Now a study using antibodies from one of these elite controllers has shown that a combination of three such antibodies can completely suppress the virus in HIV-infected mice. The findings, from the laboratory of Michel C. Nussenzweig, who is Zanvil A. Cohn and Ralph M. Steinman Professor at The Rockefeller University and head of the Laboratory of Molecular Immunology, are being reported in Science Translational Medicine.

“Some people with HIV produce these antibodies, but most of the time the virus eventually escapes them through mutations in the antibody’s corresponding epitope,” says postdoctoral fellow Natalia Freund, the study’s first author.
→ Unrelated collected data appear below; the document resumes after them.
-- ==== Sys2Proof/Machine/State.lean ====
section
/-! DEFINITION. All the state of the decode core (10_state.md), as plain data, and its value at reset.

Registers the spec treats as words are bit vectors of its widths; counts and indexes are naturals, and
`Sys2Proof/Safety.lean` states that every step keeps them within the widths of 10_state.md. A register
that is the fill of a buffer is the buffer's length and is not stored twice (`FLT.k`, `INF.nlens`, `T.n`).
Beside the block's registers the state holds its environment: the input port's queue, the output
transfers still offered, the host's ready signals, the host's actions to come and the transfers made. -/

namespace Sys2Proof.Machine

/-! ## Names -/

/-- `MODE` (R21): 0, 1 or 2. The value 3 is reserved and a start never writes it (U12). -/
inductive Mode where
  | rawDeflate
  | zlib
  | png
deriving DecidableEq, Repr

/-- `STATE` (R21): IDLE, BUSY, DONE; the fourth value is never written. -/
inductive RunState where
  | idle
  | busy
  | done
deriving DecidableEq, Repr

/-- Where the decoder stands: which element it expects, or which operation that no element encodes is
in progress (R100, R122). The spec gives this state no register name. -/
inductive Phase where
  /-- A block header comes next (R187). -/
  | blockHdr
  /-- A stored-block header (R189). -/
  | storedHdr
  /-- The stored copy: `INF.srem` raw bytes left (R190). -/
  | storedCopy
  /-- A dynamic-block header (R195). -/
  | dynHdr
  /-- The code-length-code lengths (R196). -/
  | dynCll
  /-- A code-length symbol (R198). -/
  | codeLens
  /-- A literal/length symbol (R215). -/
  | body
  /-- A distance symbol (R219). -/
  | dist
  /-- The match copy: `INF.crem` bytes left (R222). -/
  | copy
  /-- A zlib header (R301). -/
  | zlibHdr
  /-- The DICTID (R305). -/
  | dictid
  /-- The zlib trailer (R308). -/
  | trailer
  /-- The signature (R321). -/
  | sig
  /-- The header of the first chunk (R322). -/
  | firstChunk
  /-- The IHDR payload (R350). -/
  | ihdr
  /-- The CRC of the IHDR chunk (R361). -/
  | ihdrCrc
  /-- A chunk header of the loop (R325). -/
  | chunk
  /-- The payload and the CRC of a chunk that is skipped: `CHK.clen` + 4 bytes (R328, R333). -/
  | chunkSkip
  /-- The CRC of the IEND chunk (R332). -/
  | iendCrc
  /-- The end of an IDAT run whose frame ended well (R329). -/
  | runEnd
deriving DecidableEq, Repr

/-- The DEFLATE-layer kinds (R403). -/
inductive DeflErr where
  | lengthCorrupt
  | invalidBlockType
  | corruptSymbol
  | endOfStream
  | invalidDynamicReference
  | corruptDistance
  | invalidSymbol
deriving DecidableEq, Repr

/-- The zlib-layer kinds (R402) that the framer raises itself; `DeflateError` is what a DEFLATE kind
becomes there (R411). -/
inductive ZlibErr where
  | prematureEndOfStream
  | unsupportedCompressionMethod
  | headerChecksumError
  | checksumError
deriving DecidableEq, Repr

/-- The PNG-layer kinds (R401) that the chunk iterator and the IHDR parser raise themselves;
`ZlibError` is what a zlib kind becomes there (R412). -/
inductive PngErr where
  | prematureEndOfFile
  | badSignature
  | invalidFirstChunk
  | multipleIhdr
  | invalidWidth
  | invalidHeight
  | invalidColorTypeAndBitDepth
  | unsupportedCompressionMethod
  | unsupportedFilterMethod
  | unsupportedInterlaceMethod
  | unsupportedCriticalChunk
  | unsupportedFilterType
deriving DecidableEq, Repr

/-- An error: a tagged value of one of three layers (R400). -/
inductive ErrKind where
  | deflate (k : DeflErr)
  | zlib (k : ZlibErr)
  | png (k : PngErr)
deriving DecidableEq, Repr

/-- One transfer of an output port. -/
inductive OutXfer where
  /-- A byte on the byte-output port (R62). -/
  | byte (b : Byte)
  /-- The IHDR event with the registers the port shows (R63). -/
  | ihdr (width height : Word) (depth colour comp filt ilace : Byte) (bpp S : Nat)
  /-- A transfer of the scanline port: `sl_row`, `sl_data` (`none` where it is ignored), `sl_first`,
  `sl_last`, `sl_empty` (R64). -/
  | scan (row : Word) (data : Option Byte) (first last empty : Bool)
deriving DecidableEq, Repr

/-- What the host does to the block, one action at a time (R7, R60 to R65). -/
inductive HostEvent where
  /-- `rst` = 1 at a clock edge (R450). -/
  | rst
  /-- `start` = 1 with the value of `mode[1:0]` (R451). -/
  | start (mode : BitVec 2)
  /-- One byte is transferred on the input port (R61). -/
  | xfer (b : Byte)
  /-- `in_end` = 1: no byte will follow (R61). -/
  | inEnd
  /-- `ob_ready` takes a value (R62). -/
  | obReady (ready : Bool)
  /-- `sl_ready` takes a value (R64). -/
  | slReady (ready : Bool)
  /-- The host does nothing and the block makes its own next step. -/
  | pass
deriving DecidableEq, Repr

/-! ## Registers, unit by unit -/

/-- The bit-stream reader (R24): the accumulator, 32 bits, and the count of its valid bits, 5 bits. -/
structure Bsr where
  acc : BitVec 32
  cnt : Nat
deriving DecidableEq, Repr

/-- The Huffman unit (R26, R27): the three tables and the build scratch. `count` element L − 1 is
`HUF.count[L]`, L = 1 to 15; `nextCode` element L − 1 is `HUF.next_code[L]`, L = 1 to 16. -/
structure Huf where
  cl       : HufTable
  ll       : HufTable
  dt       : HufTable
  count    : List Nat
  nextCode : List Nat
deriving DecidableEq, Repr

/-- The DEFLATE block decoder (R28, R29). `INF.nlens` is the length of `lens`. -/
structure Inf where
  bfinal : Bool
  btype  : BitVec 2
  slen   : BitVec 16
  snlen  : BitVec 16
  srem   : Nat
  hlit   : Nat
  hdist  : Nat
  hclen  : Nat
  cll    : List (BitVec 3)
  lens   : List (BitVec 4)
  sym    : BitVec 9
  mlen   : Nat
  dsym   : BitVec 5
  mdist  : Nat
  crem   : Nat
deriving DecidableEq, Repr

/-- A byte memory: (address, byte) pairs by rising address; an address that is not listed holds no
value (U4). Log entry 5. -/
abbrev Memory := List Host.Cell

/-- The sliding window (R30). -/
structure Win where
  mem   : Memory
  wr    : BitVec 15
  fill  : Nat
  total : Nat
deriving DecidableEq, Repr

/-- The Adler-32 sums (R31). -/
structure Adl where
  s1 : BitVec 16
  s2 : BitVec 16
deriving DecidableEq, Repr

/-- The zlib framer (R32). -/
structure Zlf where
  cmf     : Byte
  flg     : Byte
  trailer : Word
deriving DecidableEq, Repr

/-- The PNG chunk iterator (R33). -/
structure Chk where
  clen    : Word
  ctype   : Word
  idatRem : Nat
  runDone : Bool
deriving DecidableEq, Repr

/-- The image header (R34). -/
structure Ihd where
  width  : Word
  height : Word
  depth  : Byte
  colour : Byte
  comp   : Byte
  filt   : Byte
  ilace  : Byte
  bpp    : Nat
  S      : Nat
  valid  : Bool
deriving DecidableEq, Repr

/-- The scanline filter reconstructor (R35, R36). `pend` holds the written part of the pending buffer,
column 0 first, so `FLT.k` is its length; `cur` and `prior` hold the written part of those buffers. -/
structure Flt where
  pend  : List Byte
  cur   : List Byte
  prior : List Byte
  row   : Word
  ferr  : Bool
deriving DecidableEq, Repr

/-! ## Why a step can stop -/

/-- Reasons the machine stops with no next state. Each is safe: the model stops where the spec has no
move for the host, or where it shows that a location is never read. -/
inductive Fault where
  /-- The host asserted `start` while `STATE` = BUSY: `stuck`, the model has no move (R455, U1). Raised by
  `hostStart`. Safe. -/
  | startWhileBusy
  /-- The host started the reserved mode 3: `stuck` (R452, U12). Raised by `hostStart`. Safe. -/
  | startReservedMode
  /-- The host's actions say a byte was transferred while the block is not BUSY, where `in_ready` = 0
  (R61, R450): no such transfer exists. Raised by `hostXfer`. Safe. -/
  | transferNotReady
  /-- The host presented a byte after `in_end`: `stuck` (R455, U1). Raised by `hostXfer`. Safe. -/
  | inputAfterEnd
  /-- A match copy read a window location that holds no value. R82 shows it cannot happen in a run.
  Raised by `copyByte`. Safe. -/
  | windowUnwritten
  /-- A filter read a scanline byte that holds no value. R35 and R83 show it cannot happen in a run.
  Raised by `reconstruct`. Safe. -/
  | scanlineUnwritten
deriving DecidableEq, Repr

/-- Reasons the model gives an instruction no meaning. -/
inductive Refusal where
  /-- The instruction has no meaning yet. Raised by `exec` only. Safe. -/
  | notModelled (mnemonic : String)
  /-- The image's scanlines are longer than the implementation's buffers: "must refuse an image with
  S > `S_MAX`; how is outside this spec" (decision D39, U13). Raised by `execIhdrPayload`; never with the
  default `Config.sMax`. Safe. -/
  | scanlineExceedsSMax
deriving DecidableEq, Repr

/-! ## The state -/

/-- The whole state: the block's registers (R20) and, in the last six fields, its ports' environment. -/
structure State where
  /-- `MODE` (R21). -/
  mode     : Mode
  /-- `STATE` (R21). -/
  runState : RunState
  /-- `POS`, modelled as a natural (R22, decision D4). -/
  pos      : Nat
  /-- `PERR` (R23, R401). -/
  perr     : BitVec 4
  /-- `ZERR` (R23, R402). -/
  zerr     : BitVec 3
  /-- `DERR` (R23, R403). -/
  derr     : BitVec 3
  /-- The sticky end flag of the input port (R61). -/
  inEnd    : Bool
  /-- Which element or operation comes next (R100). -/
  phase    : Phase
  bsr      : Bsr
  huf      : Huf
  inf      : Inf
  win      : Win
  adl      : Adl
  zlf      : Zlf
  chk      : Chk
  ihd      : Ihd
  flt      : Flt
  /-- Bytes transferred on the input port and not yet consumed, oldest first (R61). -/
  fifo     : List Byte
  /-- Output transfers produced and not yet accepted, oldest first (R464). -/
  offer    : List OutXfer
  /-- `ob_ready` (R62). -/
  obReady  : Bool
  /-- `sl_ready` (R64). -/
  slReady  : Bool
  /-- The host's actions to come, the next one first. -/
  host     : List HostEvent
  /-- Every output transfer accepted since the first state, oldest first: what a host has seen (R8). -/
  log      : List OutXfer
deriving DecidableEq, Repr

/-- A table without symbols: how the model starts the three tables, whose reset value the spec leaves
unspecified (R41). DESIGN CHOICE, log entry 6. -/
def HufTable.empty : HufTable where
  entries := []
  min := 0
  max := 0

/-- The machine right after reset (R41, R450). The values R41 leaves unspecified are log entry 6's. -/
def State.reset : State where
  mode := .rawDeflate
  runState := .idle
  pos := 0
  perr := 0#4
  zerr := 0#3
  derr := 0#3
  inEnd := false
  phase := .blockHdr
  bsr := { acc := 0#32, cnt := 0 }
  huf := { cl := HufTable.empty, ll := HufTable.empty, dt := HufTable.empty,
           count := List.replicate 15 0, nextCode := List.replicate 16 0 }
  inf := { bfinal := false, btype := 0#2, slen := 0#16, snlen := 0#16, srem := 0, hlit := 0, hdist := 0,
           hclen := 0, cll := List.replicate 19 0#3, lens := [], sym := 0#9, mlen := 0, dsym := 0#5,
           mdist := 0, crem := 0 }
  win := { mem := [], wr := 0#15, fill := 0, total := 0 }
  adl := { s1 := 1#16, s2 := 0#16 }
  zlf := { cmf := 0#8, flg := 0#8, trailer := 0#32 }
  chk := { clen := 0#32, ctype := 0#32, idatRem := 0, runDone := false }
  ihd := { width := 0#32, height := 0#32, depth := 0#8, colour := 0#8, comp := 0#8, filt := 0#8,
           ilace := 0#8, bpp := 0, S := 0, valid := false }
  flt := { pend := [], cur := [], prior := [], row := 0#32, ferr := false }
  fifo := []
  offer := []
  obReady := true
  slReady := true
  host := []
  log := []

end Sys2Proof.Machine
end

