-- ==== Sys2Proof/Machine/Ops.lean ====
section
/-! DEFINITION. The operations the meanings share: memory, the window and `Emit`, the Adler-32 unit, the
table build, the error latch and the ends of blocks, streams and runs. -/

namespace Sys2Proof.Machine

/-- What a meaning answers. -/
abbrev Res := Host.Outcome State Fault Refusal

/-! ## Byte memory -/

/-- The byte at an address, if one is there (R80). -/
def Memory.read (m : Memory) (a : Nat) : Option Byte :=
  match m with
  | [] => none
  | (k, v) :: rest => if k = a then some v else if a < k then none else Memory.read rest a

/-- Write one byte, keeping the addresses rising (R79). -/
def Memory.write (m : Memory) (a : Nat) (v : Byte) : Memory :=
  match m with
  | [] => [(a, v)]
  | (k, w) :: rest =>
    if a < k then (a, v) :: (k, w) :: rest
    else if k = a then (a, v) :: rest
    else (k, w) :: Memory.write rest a v

/-- Every address of the memory is above `a` or there is none. -/
def Memory.above (a : Nat) (m : Memory) : Bool :=
  match m with
  | [] => true
  | (k, _) :: _ => decide (a < k)

/-- The canonical form: addresses strictly rising. An unlisted address holds no value, so no entry can
equal what it reads as. -/
def Memory.wf (m : Memory) : Bool :=
  match m with
  | [] => true
  | (k, _) :: rest => Memory.above k rest && Memory.wf rest

/-! ## The Adler-32 unit (40_adler32.md) -/

/-- `ADL.INIT` (R140). -/
def adlerInit : Adl where
  s1 := 1#16
  s2 := 0#16

/-- `ADL.UPDATE(b)`: exact sums, then reduced; the second uses the new `s1` (R141). -/
def adlerUpdate (b : Byte) (a : Adl) : Adl :=
  let s1 := (a.s1.toNat + b.toNat) % Config.adlerMod
  { s1 := BitVec.ofNat 16 s1, s2 := BitVec.ofNat 16 ((a.s2.toNat + s1) % Config.adlerMod) }

/-- `ADL.VALUE` = `(s2 << 16) | s1` (R142). -/
def adlerValue (a : Adl) : Word := a.s2 ++ a.s1

/-! ## The window and `Emit` (44_deflate_symbols.md R216) -/

/-- Write the next decompressed byte at `WIN.wr` and advance (R216, R79). -/
def Win.push (b : Byte) (w : Win) : Win where
  mem := Memory.write w.mem w.wr.toNat b
  wr := w.wr + 1#15
  fill := Nat.min (w.fill + 1) Config.winSize
  total := w.total + 1

/-- The window address of the byte produced D bytes ago: `(WIN.wr − D) mod 32768` (R80, R222). -/
def Win.addrBack (dist : Nat) (w : Win) : Nat := (w.wr - BitVec.ofNat 15 dist).toNat

/-- `FLT.PUSH(b)`: dropped after a latched error, else appended to the pending buffer (R371, R382). The
reconstruction of a complete scanline is the next step (`State.scanlineDue`). -/
def fltPush (b : Byte) (s : State) : State :=
  if s.flt.ferr then s else { s with flt := { s.flt with pend := s.flt.pend ++ [b] } }

/-- `Emit(b)` (R216): window, Adler-32 in modes 1 and 2, then the mode's consumer. -/
def emit (b : Byte) (s : State) : State :=
  match s.mode with
  | .rawDeflate => { s with win := s.win.push b, offer := s.offer ++ [.byte b] }
  | .zlib => { s with win := s.win.push b, adl := adlerUpdate b s.adl, offer := s.offer ++ [.byte b] }
  | .png => fltPush b { s with win := s.win.push b, adl := adlerUpdate b s.adl }

/-! ## Table builds (R165, R27) -/

/-- The build scratch after a build from `lens` (R166 to R168). -/
def Huf.scratch (lens : List (BitVec 4)) (h : Huf) : Huf :=
  { h with count := lengthCounts lens, nextCode := hufNextCode lens }

/-- `HUF.BUILD(CL, lens, n)`. -/
def Huf.buildCl (lens : List (BitVec 4)) (h : Huf) : Huf :=
  { h.scratch lens with cl := hufTable lens }

/-- `HUF.BUILD(LL, lens, n)`. -/
def Huf.buildLl (lens : List (BitVec 4)) (h : Huf) : Huf :=
  { h.scratch lens with ll := hufTable lens }

/-- `HUF.BUILD(DT, lens, n)`. -/
def Huf.buildDt (lens : List (BitVec 4)) (h : Huf) : Huf :=
  { h.scratch lens with dt := hufTable lens }

/-! ## The error latch (60_exceptions.md) -/

/-- The code of a DEFLATE kind (R403). -/
def DeflErr.code : DeflErr → BitVec 3
  | .lengthCorrupt => 1#3
  | .invalidBlockType => 2#3
  | .corruptSymbol => 3#3
  | .endOfStream => 4#3
  | .invalidDynamicReference => 5#3
  | .corruptDistance => 6#3
  | .invalidSymbol => 7#3

/-- The code of a zlib kind (R402). -/
def ZlibErr.code : ZlibErr → BitVec 3
  | .prematureEndOfStream => 1#3
  | .unsupportedCompressionMethod => 2#3
  | .headerChecksumError => 3#3
  | .checksumError => 5#3

/-- The code of the zlib kind `DeflateError` (R402, R411). -/
def deflateErrorCode : BitVec 3 := 4#3

/-- The code of a PNG kind (R401). -/
def PngErr.code : PngErr → BitVec 4
  | .prematureEndOfFile => 1#4
  | .badSignature => 2#4
  | .invalidFirstChunk => 3#4
  | .multipleIhdr => 4#4
  | .invalidWidth => 5#4
  | .invalidHeight => 6#4
  | .invalidColorTypeAndBitDepth => 7#4
  | .unsupportedCompressionMethod => 8#4
  | .unsupportedFilterMethod => 9#4
  | .unsupportedInterlaceMethod => 10#4
  | .unsupportedCriticalChunk => 11#4
  | .unsupportedFilterType => 13#4

/-- The code of the PNG kind `ZlibError` (R401, R412). -/
def zlibErrorCode : BitVec 4 := 12#4

/-- The error latch, the one trap entry of the block (R430): the layer's own register takes the kind, each
layer above takes its umbrella kind (R411, R412), and `STATE` becomes DONE. Nothing is saved and nothing
returns; the ways out are reset and start (R433). All other state stays as it is (R431; log entry 7). -/
def latch (k : ErrKind) (s : State) : State :=
  match k with
  | .deflate d =>
    match s.mode with
    | .rawDeflate => { s with runState := .done, derr := d.code }
    | .zlib => { s with runState := .done, derr := d.code, zerr := deflateErrorCode }
    | .png => { s with runState := .done, derr := d.code, zerr := deflateErrorCode, perr := zlibErrorCode }
  | .zlib z =>
    match s.mode with
    | .rawDeflate => { s with runState := .done, zerr := z.code }
    | .zlib => { s with runState := .done, zerr := z.code }
    | .png => { s with runState := .done, zerr := z.code, perr := zlibErrorCode }
  | .png p => { s with runState := .done, perr := p.code }

/-- `raise K` (R10, R430). -/
def raise (k : ErrKind) (s : State) : Res := .next (latch k s)

/-! ## Starts and ends of streams, blocks and runs -/

/-- `INF.INIT`: the start of a DEFLATE stream; the window has no history, its bytes stay (R185). -/
def infInit (s : State) : State :=
  { s with
    bsr := { acc := 0#32, cnt := 0 }
    win := { s.win with wr := 0#15, fill := 0, total := 0 }
    inf := { s.inf with bfinal := false }
    phase := .blockHdr }

/-- `ZLF.INIT`: the start of a zlib frame (R300). -/
def zlfInit (s : State) : State := { s with adl := adlerInit, phase := .zlibHdr }

/-- A run ends well (R436). -/
def succeed (s : State) : State := { s with runState := .done }

/-- The end of a DEFLATE stream: in mode 0 the run is over, else the trailer comes next (R205, R308). -/
def endStream (s : State) : State :=
  match s.mode with
  | .rawDeflate => succeed s
  | .zlib => { s with phase := .trailer }
  | .png => { s with phase := .trailer }

/-- The end of a block: another block, unless `INF.bfinal` is set (R186). -/
def endBlock (s : State) : State :=
  if s.inf.bfinal then endStream s else { s with phase := .blockHdr }

/-- `FLT.INIT` (R370). -/
def fltInit (f : Flt) : Flt := { f with pend := [], row := 0#32, ferr := false }

/-- Continue after `Skip(n)` on the primary source; its `EOF` is `PrematureEndOfFile` (46_png_chunks.md).
While the bytes have not all arrived the block holds (R465). -/
def skipThen (n : Nat) (s : State) (k : State → State) : Res :=
  match skip n s with
  | .got _ s' => .next (k s')
  | .eof => raise (.png .prematureEndOfFile) s
  | .corrupt => raise (.png .prematureEndOfFile) s
  | .wait => .next s

end Sys2Proof.Machine
end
The epitope is the part of the virus that antibodies recognize and attach themselves to, and this ability to mutate makes HIV particularly tricky to tame. It ensures that once the virus is in their bodies, people remain infected forever, and this may be the biggest roadblock in developing immune therapies to overcome the virus.

Tug of war

“Think of the relationship between the antibodies and the virus as an arms race that goes on and on,” Freund says. “By mutating, some of the virus may escape the antibodies and continue growing. Years later, the body may produce new broadly neutralizing antibodies against the escaped virus, which in turn may mutate and escape yet again.”

“What we’ve shown in this study is that after several rounds of escape from these particular antibodies, the virus seems to run out of options,” she adds. “In this particular case, HIV eventually loses this arms race.”

An elite controller’s immune system can defeat the virus by coming up with new broadly neutralizing antibodies, and also by producing cytotoxic T cells—immune cells that can recognize and destroy infected cells to immobilize the virus. The patient whose HIV response created antibodies for the study has been working with the Rockefeller team for 10 years, contributing his blood serum for their research. He was infected at least three decades ago, and has developed three different types of broadly neutralizing antibodies that bind to three different sites on the virus.

The remarkable thing about his antibodies is that they seem to complement one another’s activity, completely shutting down HIV.

The investigators gave the three antibodies, called BG18, NC37, and BG1, to HIV-infected mice whose immune systems had been modified to more closely resemble those of humans. They found that the trio rendered the virus undetectable in two-thirds of the mice three weeks after it was administered.

“This study validates the approach of using three different antibodies to control HIV infection,” Freund concludes, “pointing the way toward a potential new treatment for people infected with HIV.”